» **Task to complete**: Every line below should be copied out exactly.

» **Records for processing**:

-- ==== Sys2Proof/Machine/Dispatcher.lean ====
section
/-! DEFINITION. The transitions of the PF Dispatch State Machine that move frames (spec/45_pf_dispatch.md): T1 accept, T2's
decode failure, T4 respond, T5 busy reject. T2 on a request that parses and T3 are the meaning of the message itself
(Machine/Messages.lean). A transition that is not enabled changes nothing (log 2). -/

namespace Sys2Proof.Machine

/-- T1, accept (R237). -/
def accept (f : FuncId) (hs : Bool) (s : State) : State × Result :=
  if (s.chan f).dstate = .idle ∧ flagRead .pend f s then
    match receivePf f hs s with
    | (s1, .error .hardwareFault) => (s1.takeFault f, .error .hardwareFault)
    | (s1, .error e) => (s1, .error e)
    | (s1, .ok y) => (s1.updChan f fun c => { c with rxbuf := y, dstate := .decoding }, .ok)
  else (s, .notEnabled)

/-- T2 when `parse` rejects `RXBUF[f]` (R238): the generic malformed-request response. -/
def decodeFailure (f : FuncId) (s : State) : State × Result :=
  (s.respondWith f (malformedRsp s.cfg.pfFuncId f (s.chan f).rxbuf), .ok)

/-- T4, respond (R241): on `ChannelBusy` the machine holds in `RESPONDING` (R259). -/
def respond (f : FuncId) (hs : Bool) (s : State) : State × Result :=
  if (s.chan f).dstate = .responding then
    match sendPf (s.chan f).resp hs s with
    | (s1, .ok _) => (s1.returnIdle f, .ok)
    | (s1, .error .hardwareFault) => (s1.takeFault f, .error .hardwareFault)
    | (s1, .error e) => (s1, .error e)
  else (s, .notEnabled)

/-- T5, busy reject (R242): the second request is taken and answered with `STATUS_BUSY`, undecoded; the first keeps its
place. -/
def busyReject (f : FuncId) (hsReceive hsSend : Bool) (s : State) : State × Result :=
  if busy f s ∧ flagRead .pend f s then
    match receivePf f hsReceive s with
    | (s1, .error .hardwareFault) => (s1.takeFault f, .error .hardwareFault)
    | (s1, .error e) => (s1, .error e)
    | (s1, .ok y) =>
      match sendPf (statusRsp s.cfg.pfFuncId f (opcOf y) (tagOf y) statusBusy) hsSend s1 with
      | (s2, .ok _) => (s2, .ok)
      | (s2, .error .hardwareFault) => (s2.takeFault f, .error .hardwareFault)
      | (s2, .error e) => (s2, .error e)
  else (s, .notEnabled)

end Sys2Proof.Machine
end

» **Answer to this task**:
-- ==== Sys2Proof/Machine/Dispatcher.lean ====
section
/-! DEFINITION. The transitions of the PF Dispatch State Machine that move frames (spec/45_pf_dispatch.md): T1 accept, T2's
decode failure, T4 respond, T5 busy reject. T2 on a request that parses and T3 are the meaning of the message itself
(Machine/Messages.lean). A transition that is not enabled changes nothing (log 2). -/

namespace Sys2Proof.Machine

/-- T1, accept (R237). -/
def accept (f : FuncId) (hs : Bool) (s : State) : State × Result :=
  if (s.chan f).dstate = .idle ∧ flagRead .pend f s then
    match receivePf f hs s with
    | (s1, .error .hardwareFault) => (s1.takeFault f, .error .hardwareFault)
    | (s1, .error e) => (s1, .error e)
    | (s1, .ok y) => (s1.updChan f fun c => { c with rxbuf := y, dstate := .decoding }, .ok)
  else (s, .notEnabled)

/-- T2 when `parse` rejects `RXBUF[f]` (R238): the generic malformed-request response. -/
def decodeFailure (f : FuncId) (s : State) : State × Result :=
  (s.respondWith f (malformedRsp s.cfg.pfFuncId f (s.chan f).rxbuf), .ok)

/-- T4, respond (R241): on `ChannelBusy` the machine holds in `RESPONDING` (R259). -/
def respond (f : FuncId) (hs : Bool) (s : State) : State × Result :=
  if (s.chan f).dstate = .responding then
    match sendPf (s.chan f).resp hs s with
    | (s1, .ok _) => (s1.returnIdle f, .ok)
    | (s1, .error .hardwareFault) => (s1.takeFault f, .error .hardwareFault)
    | (s1, .error e) => (s1, .error e)
  else (s, .notEnabled)

/-- T5, busy reject (R242): the second request is taken and answered with `STATUS_BUSY`, undecoded; the first keeps its
place. -/
def busyReject (f : FuncId) (hsReceive hsSend : Bool) (s : State) : State × Result :=
  if busy f s ∧ flagRead .pend f s then
    match receivePf f hsReceive s with
    | (s1, .error .hardwareFault) => (s1.takeFault f, .error .hardwareFault)
    | (s1, .error e) => (s1, .error e)
    | (s1, .ok y) =>
      match sendPf (statusRsp s.cfg.pfFuncId f (opcOf y) (tagOf y) statusBusy) hsSend s1 with
      | (s2, .ok _) => (s2, .ok)
      | (s2, .error .hardwareFault) => (s2.takeFault f, .error .hardwareFault)
      | (s2, .error e) => (s2, .error e)
  else (s, .notEnabled)

end Sys2Proof.Machine
end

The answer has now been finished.